Personal life
- Born: 1818 Chavanay, Kingdom of France
- Died: March 5, 1868 (age 50) Richmond, Indiana
- Resting place: Holy Cross Cemetery, Indianapolis, Indiana

Religious life
- Religion: Catholic
- Profession: Priest
- Ordination: 1848 in Dubuque, Iowa

= J.M. Villars =

American Catholic priest and folk saint

Father J.M. Villars (circa 1818 – March 5, 1868) was a Catholic priest in Indiana. He died in mysterious circumstances in 1868. He has since become a folk saint.

==Life==
Villars was born in Chavanay, France, in 1818. He was ordained as a priest in Dubuque, Iowa, in 1848. From 1862 to 1863 he served as an assistant at St. John's in Indianapolis, then moved to Richmond, Indiana, to lead St. Mary's church. He also took over as a visiting priest for the church in Cambridge, Indiana, when the missionary who founded it became unable to continue running it.

==Death==
On Friday, March 6, 1868, when Villars did not show up for mass an altar boy was sent to check on him and found him dead in his bedroom, with his suspenders looped around the bedpost and his neck. The death was officially determined to be a suicide, but many suspected murder. He was buried in Holy Cross Cemetery on the south side of Indianapolis.

==Folk saint==
People began making pilgrimages to Villars' grave in the early 1910s, inspired by a woman who dreamed she saw Villars "hanging by a rope the victim of murder." The woman visited Villars' grave and prayed for her son who miraculously recovered.

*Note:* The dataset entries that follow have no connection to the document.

theorem State.Sound.coreStep {s : State} (h : s.Sound) (hpend : s.pendingConsistent = true) : s.coreStep.Sound := by
  cases hp : s.pending with
  | none => rwa [coreStep_of_none hp]
  | some op =>
    obtain ⟨hneed, -⟩ := (pendingConsistent_iff s).1 hpend op hp
    obtain ⟨hsound, hlast⟩ := op.path.sound h hneed
    rw [coreStep_eq_stages hp]
    rcases finish_cases op (performStages op.stages s) with ⟨hnone, hs⟩ | ⟨e, -, hs⟩ <;> rw [hs]
    · exact hsound.complete (hlast hnone)
    · exact State.Sound.enterError (s := { (performStages op.stages s).1 with pending := none })
        ⟨{ hsound.canonical with }, { hsound.bounded with }, hsound.results⟩ e

theorem HostEffect.sound {i : Instr} {s t : State} (he : HostEffect i s t) (h : s.Sound) : t.Sound := by
  cases he with
  | cleared => exact ⟨{ h.canonical with }, h.bounded.clearRun, rfl⟩
  | failed e => exact h.enterError e
  | pushed v _ phase range room => exact h.push phase range room
  | same | answered | popped | marked | accepted | ctrl | indexed =>
    exact ⟨{ h.canonical with }, { h.bounded with }, h.results⟩

theorem State.Sound.withInbox {s : State} (h : s.Sound) (rest : List Event) :
    State.Sound { s with inbox := rest } :=
  ⟨{ h.canonical with }, { h.bounded with }, h.results⟩

theorem step_sound {s t : State} (h : s.Sound) (hpend : s.pendingConsistent = true) (hst : step s = .next t) :
    t.Sound := by
  cases stepEffect_of_step hst with
  | alone => exact h.coreStep hpend
  | core rest => exact (h.withInbox rest).coreStep hpend
  | reset rest => exact ⟨⟨rfl, rfl, rfl, rfl, rfl⟩, (h.withInbox rest).bounded.hardwareReset, rfl⟩
  | host e rest i _ _ effect => exact effect.sound (h.withInbox rest)
  | skipped e rest v => exact ⟨{ h.canonical with }, { h.bounded with }, h.results⟩

end Sys2Proof.Machine

namespace Sys2Proof.Proofs

open Sys2Proof Sys2Proof.Machine

/-- Settles O58: memories, capacities and results are kept stage by stage, the error and pending states as O54 says. -/
theorem stepKeepsInvariant : Obligations.StepKeepsInvariant := by
  intro s t hinv hst
  obtain ⟨hsound, hsettled⟩ := (inv_iff s).1 hinv
  exact (inv_iff t).2 ⟨step_sound hsound hsettled.pending hst, step_settled hsettled hst⟩

/-- Settles O53: each write to a memory is `Memory.write` or `Memory.fill`, which keep the canonical form. -/
theorem memoriesStayCanonical : Obligations.MemoriesStayCanonical := by
  intro s t h hst
  exact (memoriesCanonical_iff t).2 (step_canonical ((memoriesCanonical_iff s).1 h) hst)
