-- ==== Sys2Proof/Machine/Alu.lean ====
section
/-! DEFINITION. The arithmetic-logic unit: six pure, total functions on unsigned 32-bit values
(40_alu.md R63 to R69), each written as the spec does: the exact natural number, reduced to its low 32 bits.
The unit has no flag output and no logic function (40_alu.md R69). Only `aluAdd` and `aluInc` are reached by an
opcode; the other four are part of the unit (40_alu.md R70). -/

namespace Sys2Proof.Machine

/-- `ALU.add(a, b) = (a + b) mod 2^32` (40_alu.md R63). -/
def aluAdd (a b : Word) : Word := BitVec.ofNat 32 (a.toNat + b.toNat)

/-- `ALU.sub(a, b) = (a − b) mod 2^32`: `a − b` if `a >= b`, else `a − b + 2^32` (40_alu.md R64). -/
def aluSub (a b : Word) : Word :=
  if b.toNat ≤ a.toNat then BitVec.ofNat 32 (a.toNat - b.toNat)
  else BitVec.ofNat 32 (a.toNat + 2 ^ 32 - b.toNat)

/-- `ALU.mul(a, b) = (a × b) mod 2^32`: the high half of the product is discarded (40_alu.md R65). -/
def aluMul (a b : Word) : Word := BitVec.ofNat 32 (a.toNat * b.toNat)

/-- `ALU.div(a, b)`: the floor of the unsigned quotient, and 0 for a zero divisor (40_alu.md R66). -/
def aluDiv (a b : Word) : Word :=
  if b = 0#32 then 0#32 else BitVec.ofNat 32 (a.toNat / b.toNat)

/-- `ALU.inc(a) = (a + 1) mod 2^32` (40_alu.md R67). -/
def aluInc (a : Word) : Word := BitVec.ofNat 32 (a.toNat + 1)

/-- `ALU.dec(a) = (a − 1) mod 2^32`, which wraps on underflow (40_alu.md R68). -/
def aluDec (a : Word) : Word :=
  if a.toNat = 0 then BitVec.ofNat 32 (2 ^ 32 - 1) else BitVec.ofNat 32 (a.toNat - 1)

end Sys2Proof.Machine
end

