-- ==== Sys2Proof/Machine/Cycle.lean ====
section
/-! DEFINITION. The fetch-decode-execute step and one pass of the run loop (41_cycle.md R71 to R81). -/

namespace Sys2Proof.Machine

/-- The parameters and the register count of the instance are in the ranges the spec accepts
(00_scope.md R6). -/
def State.configOk (s : State) : Bool := s.params.admissible s.regCount

/-- The step of 41_cycle.md R71: fetch, pre-increment, trace, decode, dispatch. It is taken only when the status
is running and `pc < MEM_SIZE`. -/
def instructionCycle (s : State) : Host.Outcome State Fault Refusal :=
  exec (decode s.params.opc s.fetchWord) s.afterFetch

/-- One pass of the run loop (41_cycle.md R79). A run that has ended executes nothing: `halted` and `faulted` are
absorbing (10_state.md R23, 70_reset_and_hazards.md R127). A running CORE makes the loop test first: with
`pc >= MEM_SIZE` the run ends normally (41_cycle.md R80), else one step is taken. An inadmissible instance is
refused (92_eei_decisions.md D7).
DESIGN CHOICE: setting `halted` is a pass of its own, and a pass over an ended run answers the same state. Safe:
every state a run passes through is the spec's. Log entries 7 and 8. -/
def runLoopPass (s : State) : Host.Outcome State Fault Refusal :=
  if s.configOk then
    match s.status with
    | .faulted _ => .next s
    | .halted => .next s
    | .running =>
      if s.params.memSize ≤ s.pc.toNat then .next (s.setStatus .halted) else instructionCycle s
  else .refused .inadmissibleConfiguration

end Sys2Proof.Machine
end

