/-- Placing a word: it is stored at a pc inside the memory, the old one or 0, and the status becomes running. -/
theorem State.placeWord_eq {s : State} (config : s.configOk = true) (w : Word) :
    ∃ p : Pc, p.toNat < s.params.memSize ∧
      s.placeWord w = ((s.setStatus .running).setPc p).memWrite (fetchAddress p) w := by
  obtain ⟨-, -, memPos, -⟩ := s.configOk_iff.mp config
  refine ⟨if s.pc.toNat < s.params.memSize then s.pc else 0#32, ?_, rfl⟩
  split
  · assumption
  · exact memPos

/-- The step after placing a word fetches that word. -/
theorem step_placeWord {s : State} (config : s.configOk = true) (canonical : Memory.wf s.mem) (w : Word) :
    step (s.placeWord w) = exec (decode s.params.opc w) (s.placeWord w).afterFetch := by
  obtain ⟨p, inside, placed⟩ := State.placeWord_eq config w
  have address : (fetchAddress p).toNat = p.toNat :=
    State.fetchAddress_toNat (s := (s.setStatus .running).setPc p) config inside
  have fetched : (s.placeWord w).fetchWord = w := by
    rw [placed]
    exact State.memWrite_fetchWord (s := (s.setStatus .running).setPc p) config canonical inside address w
  have params : (s.placeWord w).params = s.params := by simp [placed]
  rw [step_of_running (by simpa [placed] using config) (by simp [placed]) (by simpa [placed] using inside), fetched,
    params]

/-! ### The statements -/

/-- Settles O46, by induction on the run. -/
theorem parametersNeverChange : Obligations.ParametersNeverChange := by
  intro n s t run
  refine runsTo_induction (P := fun u => u.params = s.params ∧ u.regCount = s.regCount) ?_ ⟨rfl, rfl⟩ run
  rintro u v ⟨uParams, uRegs⟩ h
  obtain ⟨params, regs⟩ := step_keeps_params h
  exact ⟨params.trans uParams, regs.trans uRegs⟩

/-- Settles O50, by induction on the run: as the run goes on, its first step is neither over an ended run nor the normal
end, so it is an instruction that leaves the pc one past itself. -/
theorem pcWalksUpWithoutCallAndRet : Obligations.PcWalksUpWithoutCallAndRet := by
  intro n
  induction n with
  | zero => rintro s t rfl - -; rfl
  | succ n ih =>
    rintro s t ⟨u, hu, run⟩ tRunning straight
    have config : s.configOk = true := (step_cases hu).1
    have uConfig : u.configOk = true := (configOk_of_eq (step_keeps_params hu)).trans config
    have running : s.status = .running := running_of_runsTo (n := n + 1) config ⟨u, hu, run⟩ tRunning
    have inside : s.pc.toNat < s.params.memSize := by
      by_contra past
      have uRunning := running_of_runsTo uConfig run tRunning
      rw [step_of_past_end config running (Nat.le_of_not_lt past)] at hu
      cases hu
      cases uRunning
    obtain ⟨noPop, noCall⟩ := straight 0 s (Nat.zero_lt_succ n) rfl
    obtain ⟨-, -, -, emptyRet, other, -⟩ := pcAfterEachInstruction s u running inside hu
    have first : u.pc.toNat = s.pc.toNat + 1 := by
      by_cases ret : decode s.params.opc s.fetchWord = .ret
      · exact emptyRet ret (noPop ret)
      · exact other noCall ret
    have rest : t.pc.toNat = u.pc.toNat + n :=
      ih u t run tRunning fun k v hk hv => straight (k + 1) v (Nat.succ_lt_succ hk) ⟨u, hu, hv⟩
    omega

/-- Settles O58: of the invariant the configuration and the canonical memory are needed. -/
theorem placedWordRunsNext : Obligations.PlacedWordRunsNext :=
  fun _ nbits w inv => step_placeWord inv.config inv.memCanonical (tableWord nbits w)

end Sys2Proof.Machine
end

section
/-! The host interface (70_reset_and_hazards.md R123 to R127, R134): what a transaction answers, idle and during a run, and
what the CORE does by itself. -/

namespace Sys2Proof.Machine
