-- ==== Sys2Proof/WellFormed.lean ====
section
/-! DEFINITION. Well-formed instructions (30_encoding.md R78): every operand of the six operations is legal (R51, R71, R156); the
reserved row holds only command bytes outside 0xB0..0xB5. -/

namespace Sys2Proof

/-- R78: a command byte is legal if it is one of 0xB0 to 0xB5. -/
def legalCommand (c : Byte) : Bool := 0xB0#8 ≤ c && c ≤ 0xB5#8

/-- R78: the reserved row is well formed only for a reserved command byte; every other instruction always is. -/
def Instr.wellFormed : Instr → Bool
  | .rdv _ => true
  | .rdi _ => true
  | .rdp _ => true
  | .rde _ => true
  | .setaddr _ => true
  | .setalarm _ _ => true
  | .cmdReserved c _ _ => !legalCommand c

/-- The instruction is one of the six operations: its command byte is legal (R78). -/
def Instr.isOperation : Instr → Bool
  | .cmdReserved _ _ _ => false
  | .rdv _ => true
  | .rdi _ => true
  | .rdp _ => true
  | .rde _ => true
  | .setaddr _ => true
  | .setalarm _ _ => true

end Sys2Proof
end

In the 1930s there were many reports of miraculous intercession by Villars, including a woman whose home was saved from foreclosure.

Although the local archdiocese has done nothing to encourage people, and claims that there is "nothing special about Villars" people continue to visit the grave, praying and leaving coins and notes with pleas for miracles.